A Separate Report on Corporate Governance is enclosed as a part of this Annual Report. A certificate from M/s G. Dutta & co., Chartered Accountants, Jaipur regarding compliance with Corporate Governance norms stipulated under Clause 49 of the Listing Agreement is annexed to the Report on Corporate Governance as Annexure-1.

EXTRACT OF ANNUAL RETURN AND OTHER DISCLOSURE UNDER COMPANIES (APPONITMENT & REMUNERATION) Rules, 2014

The Extract of Annual Return in form MGT-9 as per section 134(3)(a) ofthe Companies Act, 2013read with rule 8 of the Companies Act (Accounts) Rules, 2014 and Rule 12 of Companies (Management & Administration) Rules, 2014 duly certified by the Practising Company Secretary is annexed hereto and forms part of this report as Annexure-2.

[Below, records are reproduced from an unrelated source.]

/-! MAn control and SENTRY pages (Tables 2.9, 3.5, 4.5b, 5.6, 6.5, 18.4) -/
abbrev Reg.Ma.NAN_IN : Fld := ⟨0x180, 0, 31, 0, .ro⟩
abbrev Reg.Ma.NAN_IN_SAT : Fld := ⟨0x180, 31, 1, 0, .w1c⟩
abbrev Reg.Ma.INF_IN : Fld := ⟨0x184, 0, 31, 0, .ro⟩
abbrev Reg.Ma.INF_IN_SAT : Fld := ⟨0x184, 31, 1, 0, .w1c⟩
abbrev Reg.Ma.ESC_ORPHAN : Fld := ⟨0x188, 0, 31, 0, .ro⟩
abbrev Reg.Ma.ESC_ORPHAN_SAT : Fld := ⟨0x188, 31, 1, 0, .w1c⟩
abbrev Reg.Ma.SCALE_BAD : Fld := ⟨0x18C, 0, 31, 0, .ro⟩
abbrev Reg.Ma.SCALE_BAD_SAT : Fld := ⟨0x18C, 31, 1, 0, .w1c⟩
abbrev Reg.Ma.CNT_CLR : Fld := ⟨0x190, 0, 1, 0, .w1s⟩
abbrev Reg.Ma.SAT_CNT : Fld := ⟨0x1A0, 0, 32, 0, .ro⟩
abbrev Reg.Ma.FLUSH_CNT : Fld := ⟨0x1A4, 0, 32, 0, .ro⟩
abbrev Reg.Ma.MISS_FRAC : Fld := ⟨0x1A8, 0, 16, 0x0040, .rw⟩
abbrev Reg.Ma.SCALE_MISS : Fld := ⟨0x1AC, 0, 1, 0, .w1c⟩
abbrev Reg.Ma.BY_SAT : Fld := ⟨0x1AC, 1, 1, 0, .ro⟩
abbrev Reg.Ma.BY_FLUSH : Fld := ⟨0x1AC, 2, 1, 0, .ro⟩
abbrev Reg.Ma.RES_MISMATCH : Fld := ⟨0x1B0, 0, 31, 0, .ro⟩
abbrev Reg.Ma.RES_MISMATCH_SAT : Fld := ⟨0x1B0, 31, 1, 0, .w1c⟩
abbrev Reg.Ma.REPLAY_AC : Fld := ⟨0x1B4, 0, 31, 0, .ro⟩
abbrev Reg.Ma.REPLAY_AC_SAT : Fld := ⟨0x1B4, 31, 1, 0, .w1c⟩
abbrev Reg.Ma.RES_CLR : Fld := ⟨0x1B8, 0, 1, 0, .w1s⟩
abbrev Reg.Ma.CMPL_BASE : Fld := ⟨0x1C0, 5, 27, 0, .cfg⟩
abbrev Reg.Ma.CMPL_LEN : Fld := ⟨0x1C4, 0, 12, 0x040, .cfg⟩
abbrev Reg.Ma.CMPL_WR : Fld := ⟨0x1C8, 0, 12, 0, .ro⟩
abbrev Reg.Ma.CMPL_RD : Fld := ⟨0x1CC, 0, 12, 0, .rw⟩
abbrev Reg.Ma.EMPTY_ROWS : Fld := ⟨0x1D0, 0, 31, 0, .ro⟩
abbrev Reg.Ma.EMPTY_ROWS_SAT : Fld := ⟨0x1D0, 31, 1, 0, .w1c⟩
abbrev Reg.Ma.STATE_SAT : Fld := ⟨0x1D4, 0, 31, 0, .ro⟩
abbrev Reg.Ma.STATE_SAT_SAT : Fld := ⟨0x1D4, 31, 1, 0, .w1c⟩
abbrev Reg.Ma.RECUR_ID : Fld := ⟨0x1D8, 0, 16, 0, .ro⟩
abbrev Reg.Ma.RECUR_VALID : Fld := ⟨0x1D8, 16, 1, 0, .ro⟩
abbrev Reg.Ma.SEQ_CLR : Fld := ⟨0x1DC, 0, 1, 0, .w1s⟩
abbrev Reg.Ma.SCHED_BASE : Fld := ⟨0x1E0, 6, 26, 0, .cfg⟩
abbrev Reg.Ma.SCHED_LEN : Fld := ⟨0x1E4, 0, 16, 0, .cfg⟩
abbrev Reg.Ma.LOOP_START : Fld := ⟨0x1E4, 16, 16, 0, .cfg⟩
abbrev Reg.Ma.REPEAT : Fld := ⟨0x1E8, 0, 32, 0, .cfg⟩
abbrev Reg.Ma.PC : Fld := ⟨0x1EC, 0, 16, 0, .ro⟩
abbrev Reg.Ma.PASSES : Fld := ⟨0x1F0, 0, 32, 0, .ro⟩
abbrev Reg.Ma.TALLY_BASE : Fld := ⟨0x1F4, 0, 13, 0, .cfg⟩
abbrev Reg.Ma.TALLY_LEN : Fld := ⟨0x1F4, 16, 14, 0, .cfg⟩
abbrev Reg.Ma.WAIT_PHYS : Fld := ⟨0x1F8, 0, 13, 0, .ro⟩
abbrev Reg.Ma.WAITING : Fld := ⟨0x1F8, 16, 1, 0, .ro⟩
abbrev Reg.Ma.WAIT_AC : Fld := ⟨0x1FC, 0, 31, 0, .ro⟩
abbrev Reg.Ma.WAIT_AC_SAT : Fld := ⟨0x1FC, 31, 1, 0, .w1c⟩
abbrev Reg.Ma.OPP_REQ : Fld := ⟨0x100, 0, 5, 0x1C, .rw⟩
abbrev Reg.Ma.OPP_ACT : Fld := ⟨0x104, 0, 5, 0x1C, .ro⟩
abbrev Reg.Ma.V_ACT : Fld := ⟨0x104, 16, 10, 0, .dv⟩
abbrev Reg.Ma.PENDING : Fld := ⟨0x104, 28, 1, 0, .ro⟩
abbrev Reg.Ma.THROTTLED : Fld := ⟨0x104, 29, 1, 0, .ro⟩
abbrev Reg.Ma.HEADROOM_LOW : Fld := ⟨0x104, 30, 1, 0, .ro⟩
abbrev Reg.Ma.THROT_STEPS : Fld := ⟨0x108, 0, 31, 0, .ro⟩
abbrev Reg.Ma.THROT_STEPS_SAT : Fld := ⟨0x108, 31, 1, 0, .w1c⟩
/-- Every field of the MAn control and SENTRY pages (Tables 2.9, 3.5, 4.5b, 5.6, 6.5, 18.4). -/
def Reg.Ma.all : List Fld :=
  [Reg.Ma.NAN_IN, Reg.Ma.NAN_IN_SAT, Reg.Ma.INF_IN, Reg.Ma.INF_IN_SAT, Reg.Ma.ESC_ORPHAN, Reg.Ma.ESC_ORPHAN_SAT,
    Reg.Ma.SCALE_BAD, Reg.Ma.SCALE_BAD_SAT, Reg.Ma.CNT_CLR, Reg.Ma.SAT_CNT, Reg.Ma.FLUSH_CNT, Reg.Ma.MISS_FRAC,
    Reg.Ma.SCALE_MISS, Reg.Ma.BY_SAT, Reg.Ma.BY_FLUSH, Reg.Ma.RES_MISMATCH, Reg.Ma.RES_MISMATCH_SAT, Reg.Ma.REPLAY_AC,
    Reg.Ma.REPLAY_AC_SAT, Reg.Ma.RES_CLR, Reg.Ma.CMPL_BASE, Reg.Ma.CMPL_LEN, Reg.Ma.CMPL_WR, Reg.Ma.CMPL_RD,
    Reg.Ma.EMPTY_ROWS, Reg.Ma.EMPTY_ROWS_SAT, Reg.Ma.STATE_SAT, Reg.Ma.STATE_SAT_SAT, Reg.Ma.RECUR_ID,
    Reg.Ma.RECUR_VALID] ++
  [Reg.Ma.SEQ_CLR, Reg.Ma.SCHED_BASE, Reg.Ma.SCHED_LEN, Reg.Ma.LOOP_START, Reg.Ma.REPEAT, Reg.Ma.PC, Reg.Ma.PASSES,
    Reg.Ma.TALLY_BASE, Reg.Ma.TALLY_LEN, Reg.Ma.WAIT_PHYS, Reg.Ma.WAITING, Reg.Ma.WAIT_AC, Reg.Ma.WAIT_AC_SAT,
    Reg.Ma.OPP_REQ, Reg.Ma.OPP_ACT, Reg.Ma.V_ACT, Reg.Ma.PENDING, Reg.Ma.THROTTLED, Reg.Ma.HEADROOM_LOW,
    Reg.Ma.THROT_STEPS, Reg.Ma.THROT_STEPS_SAT]

/-! TALLY pages (Table 6.7) -/
abbrev Reg.Tally.TSEL : Fld := ⟨0x100, 0, 13, 0, .rw⟩
abbrev Reg.Tally.COUNT : Fld := ⟨0x104, 0, 16, 0, .dv⟩
abbrev Reg.Tally.THRESH : Fld := ⟨0x104, 16, 16, 0x0001, .dv⟩
abbrev Reg.Tally.ALLOC : Fld := ⟨0x108, 0, 1, 0, .dv⟩
abbrev Reg.Tally.MODE : Fld := ⟨0x108, 1, 1, 0, .dv⟩
abbrev Reg.Tally.OWNER : Fld := ⟨0x108, 2, 3, 0, .dv⟩
abbrev Reg.Tally.OVF : Fld := ⟨0x108, 5, 1, 0, .w1c⟩
abbrev Reg.Tally.WAITING : Fld := ⟨0x108, 6, 1, 0, .dv⟩
abbrev Reg.Tally.WAITERS : Fld := ⟨0x108, 16, 9, 0, .dv⟩
abbrev Reg.Tally.SIG_IDX : Fld := ⟨0x10C, 0, 13, 0, .rw⟩
abbrev Reg.Tally.SIG_INC : Fld := ⟨0x10C, 16, 16, 0, .rw⟩
abbrev Reg.Tally.INIT_COUNT : Fld := ⟨0x110, 0, 16, 0, .rw⟩
abbrev Reg.Tally.INIT_THRESH : Fld := ⟨0x110, 16, 16, 0, .rw⟩
abbrev Reg.Tally.INIT_MODE : Fld := ⟨0x114, 0, 1, 0, .rw⟩
abbrev Reg.Tally.ALLOCATED : Fld := ⟨0x118, 0, 14, 0, .dv⟩
abbrev Reg.Tally.FREE_RUN : Fld := ⟨0x11C, 0, 14, 0x2000, .dv⟩
abbrev Reg.Tally.A_BASE : Fld := ⟨0x120, 0, 13, 0, .rw⟩
abbrev Reg.Tally.A_PART : Fld := ⟨0x120, 13, 3, 0, .rw⟩
abbrev Reg.Tally.A_LEN : Fld := ⟨0x120, 16, 14, 0, .rw⟩
abbrev Reg.Tally.A_FREE : Fld := ⟨0x120, 30, 1, 0, .rw⟩
abbrev Reg.Tally.A_GO : Fld := ⟨0x120, 31, 1, 0, .w1s⟩
/-- Every field of the TALLY pages (Table 6.7). -/
def Reg.Tally.all : List Fld :=
  [Reg.Tally.TSEL, Reg.Tally.COUNT, Reg.Tally.THRESH, Reg.Tally.ALLOC, Reg.Tally.MODE, Reg.Tally.OWNER, Reg.Tally.OVF,
    Reg.Tally.WAITING, Reg.Tally.WAITERS, Reg.Tally.SIG_IDX, Reg.Tally.SIG_INC, Reg.Tally.INIT_COUNT,
    Reg.Tally.INIT_THRESH, Reg.Tally.INIT_MODE, Reg.Tally.ALLOCATED, Reg.Tally.FREE_RUN, Reg.Tally.A_BASE,
    Reg.Tally.A_PART, Reg.Tally.A_LEN, Reg.Tally.A_FREE, Reg.Tally.A_GO]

PARTICULARS OF LOANS, GUARANTEES OR INVESTMENTS

Your company has not directly or indirectly given any loan to any person or other body corporate other than usual advances envisaged in business contracts for supply of materials etc. if any, given any guarantee or provide security in connection with a loan to any other body corporate or person and acquired by way of subscription purchase or otherwise, the securities of any other body corporate except as stated.

VIGIL MECHANISM

The Company has implemented a Whistle Blower Policy pursuant to which Whistle Blowers can raise concerns relating to Reportable Matters (as defined in the policy) such as breach of Code of Conduct, misuse or abuse of authority, fraud or suspected fraud, violation of company rules, manipulations, negligence causing danger to public health and safety, misappropriation of monies, genuine concerns or grievances and provides for adequate safeguards against victimization of Whistle Blower who avail of such mechanism and also provides for direct access to the Chairman of the Audit Committee, in exceptional cases. The functioning of the Vigil mechanism is reviewed by the Audit Committee from time to time. None of the Whistle Blowers have been denied access to the Audit Committee of the Board. The details of the Whistle Blower Policy are explained in the Report on Corporate Governance and also available on the website of the Company (www.jagjanajni.com ).

RELATED PARTY TRANSECTION

Under Section 188 and other applicable provision, if any, of the Companies Act, 2013 and rule 15 of Companies (Meeting of Board and its Power)Rule, 2014 Your company does not enter in any related party transaction during the F.Y 2014-2015.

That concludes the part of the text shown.